(RECORDS SHOWN begins)

theorem test_fetch_can_run :
    (∃ (s : State) (t : Fin 64) (stalled : Word) (ecc : List (BitVec 16 × Ecc)) (d : Desc) (rest : List Desc),
      s.canonical = true ∧ s.down = false ∧ s.tileRuns t = true ∧ (s.tile t).fetch.all FRun.issued = true ∧ (s.tile t).fq
      = d :: rest ∧ d.op = 1 ∧ s.tqHas t d.wd = true ∧ (s.tile t).fetch.all (fun r => r.items.all (fun x => !x.stale)) =
      true ∧ d.isSpec = false ∧ (d.wi ≠ d.wd → s.tqHas t d.wi = true) ∧ (d.wi = d.wd → 8 ≤ d.wi ∨ 2 ≤ s.fget
      (Reg.TILE_TQ_COUNT t d.wi)) ∧ 0 < d.cnt2) ∧
    (∃ (s : State) (t : Fin 64) (stalled : Word) (ecc : List (BitVec 16 × Ecc)) (d : Desc) (rest : List Desc),
      s.canonical = true ∧ s.down = false ∧ s.tileRuns t = true ∧ (s.tile t).fetch.all FRun.issued = true ∧ (s.tile t).fq
      = d :: rest ∧ d.op = 1 ∧ s.tqHas t d.wd = true ∧ (s.tile t).fetch.all (fun r => r.items.all (fun x => !x.stale)) =
      true ∧ d.wi ≠ d.wd ∧ s.tqHas t d.wi = false) ∧
    (∃ (s : State) (t : Fin 64) (stalled : Word) (ecc : List (BitVec 16 × Ecc)) (r : FRun), s.canonical = true ∧ s.down =
      false ∧ s.tileRuns t = true ∧ (s.tile t).fq = [] ∧ (s.tile t).fetch = [r] ∧ r.items.all (fun x => !x.stale) = true
      ∧ r.d.i2 r.next < s.readable t r ∧ s.tqHas t r.d.wi = true) ∧
    (∃ (s : State) (t : Fin 64) (stalled : Word) (ecc : List (BitVec 16 × Ecc)) (r : FRun), s.canonical = true ∧ s.down =
      false ∧ s.tileRuns t = true ∧ (s.tile t).fq = [] ∧ (s.tile t).fetch = [r] ∧ r.items.all (fun x => !x.stale) = true
      ∧ (s.readable t r ≤ r.d.i2 r.next ∨ s.tqHas t r.d.wi = false)) ∧
    (∃ (s : State) (t : Fin 64) (stalled : Word) (ecc : List (BitVec 16 × Ecc)) (r : FRun) (x : FItem), s.canonical =
      true ∧ s.down = false ∧ s.tileRuns t = true ∧ (s.tile t).fq = [] ∧ (s.tile t).fetch = [r] ∧ r.items.find?
      FItem.stale = some x) ∧
    (∃ (s : State) (t : Fin 64) (stalled : Word) (ecc : List (BitVec 16 × Ecc)), s.canonical = true ∧ s.down = false ∧
      s.tileRuns t = false) ∧
    (∃ (s : State) (t : Fin 64) (stalled : Word) (ecc : List (BitVec 16 × Ecc)), s.canonical = true ∧ s.down = false ∧
      s.tileRuns t = true ∧ (s.tile t).fq = [] ∧ (s.tile t).fetch = []) :=
  ⟨⟨running.fon (Reg.TILE_CTL_EN 5) |>.foff (Reg.TILE_STATUS_ERR 5) |>.foff (Reg.TILE_STATUS_HALT0 5) |>.foff
      (Reg.TILE_STATUS_HALT1 5) |>.onTile 5 (fun x =>
      { TileSt.init with fq := [⟨[0x1FFF2007, 64, 0x800, 0x8000 + 5, 0x00020000, 1, 2, 2], false⟩] }), 5, 3, [],
      ⟨[0x1FFF2007, 64, 0x800, 0x8000 + 5, 0x00020000, 1, 2, 2], false⟩, [], by decide +kernel⟩,
    ⟨running.fon (Reg.TILE_CTL_EN 5) |>.foff (Reg.TILE_STATUS_ERR 5) |>.foff (Reg.TILE_STATUS_HALT0 5) |>.foff
      (Reg.TILE_STATUS_HALT1 5) |>.onTile 5 (fun x =>
      { TileSt.init with fq := [⟨[0x1FF32007, 64, 0x800, 0x8000 + 5, 0x00020000, 1, 2, 2], false⟩] }) |>.fset
      (Reg.TILE_TQ_COUNT 5 3) 0, 5, 3, [], ⟨[0x1FF32007, 64, 0x800, 0x8000 + 5, 0x00020000, 1, 2, 2], false⟩, [],
      by decide +kernel⟩,
    ⟨running.fon (Reg.TILE_CTL_EN 5) |>.foff (Reg.TILE_STATUS_ERR 5) |>.foff (Reg.TILE_STATUS_HALT0 5) |>.foff
      (Reg.TILE_STATUS_HALT1 5) |>.onTile 5 (fun x =>
      { TileSt.init with fetch := [⟨⟨[0x1FFF2007, 64, 0x800, 0x8000 + 5, 0x00020000, 1, 2, 2], false⟩, 1, some 2, [⟨0, 0, false, false, false⟩]⟩] }),
      5, 3, [], ⟨⟨[0x1FFF2007, 64, 0x800, 0x8000 + 5, 0x00020000, 1, 2, 2], false⟩, 1, some 2, [⟨0, 0, false, false,
      false⟩]⟩, by decide +kernel⟩,
    ⟨running.fon (Reg.TILE_CTL_EN 5) |>.foff (Reg.TILE_STATUS_ERR 5) |>.foff (Reg.TILE_STATUS_HALT0 5) |>.foff
      (Reg.TILE_STATUS_HALT1 5) |>.onTile 5 (fun x =>
      { TileSt.init with fetch := [⟨⟨[0x1FF02007, 64, 0x800, 0x8000 + 5, 0x00020000, 1, 2, 2], false⟩, 2, some 2, [⟨0, 0, false, false, false⟩]⟩] }),
      5, 3, [], ⟨⟨[0x1FF02007, 64, 0x800, 0x8000 + 5, 0x00020000, 1, 2, 2], false⟩, 2, some 2, [⟨0, 0, false, false,
      false⟩]⟩, by decide +kernel⟩,
    ⟨running.fon (Reg.TILE_CTL_EN 5) |>.foff (Reg.TILE_STATUS_ERR 5) |>.foff (Reg.TILE_STATUS_HALT0 5) |>.foff
      (Reg.TILE_STATUS_HALT1 5) |>.onTile 5 (fun x =>
      { TileSt.init with fetch := [⟨⟨[0x1FFF2007, 64, 0x800, 0x8000 + 5, 0x00020000, 1, 2, 2], false⟩, 1, some 2, [⟨0, 0, false, false, true⟩]⟩] }),
      5, 3, [], ⟨⟨[0x1FFF2007, 64, 0x800, 0x8000 + 5, 0x00020000, 1, 2, 2], false⟩, 1, some 2, [⟨0, 0, false, false,
      true⟩]⟩, ⟨0, 0, false, false, true⟩, by decide +kernel⟩,
    ⟨running.foff (Reg.TILE_CTL_EN 5), 5, 3, [], by decide +kernel⟩,
    ⟨running.fon (Reg.TILE_CTL_EN 5) |>.foff (Reg.TILE_STATUS_ERR 5) |>.foff (Reg.TILE_STATUS_HALT0 5) |>.foff
      (Reg.TILE_STATUS_HALT1 5) |>.onTile 5 (fun x => { TileSt.init with turn := true }), 5, 3, [], by decide +kernel⟩⟩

(RECORDS SHOWN ends)

Whenever the word "decide" shows up in a line of the entries above, copy that line.

◆ **ANSWER TO THIS EXERCISE**:
      ⟨[0x1FFF2007, 64, 0x800, 0x8000 + 5, 0x00020000, 1, 2, 2], false⟩, [], by decide +kernel⟩,
      by decide +kernel⟩,
      false⟩]⟩, by decide +kernel⟩,
      false⟩]⟩, by decide +kernel⟩,
      true⟩]⟩, ⟨0, 0, false, false, true⟩, by decide +kernel⟩,
    ⟨running.foff (Reg.TILE_CTL_EN 5), 5, 3, [], by decide +kernel⟩,
      (Reg.TILE_STATUS_HALT1 5) |>.onTile 5 (fun x => { TileSt.init with turn := true }), 5, 3, [], by decide +kernel⟩⟩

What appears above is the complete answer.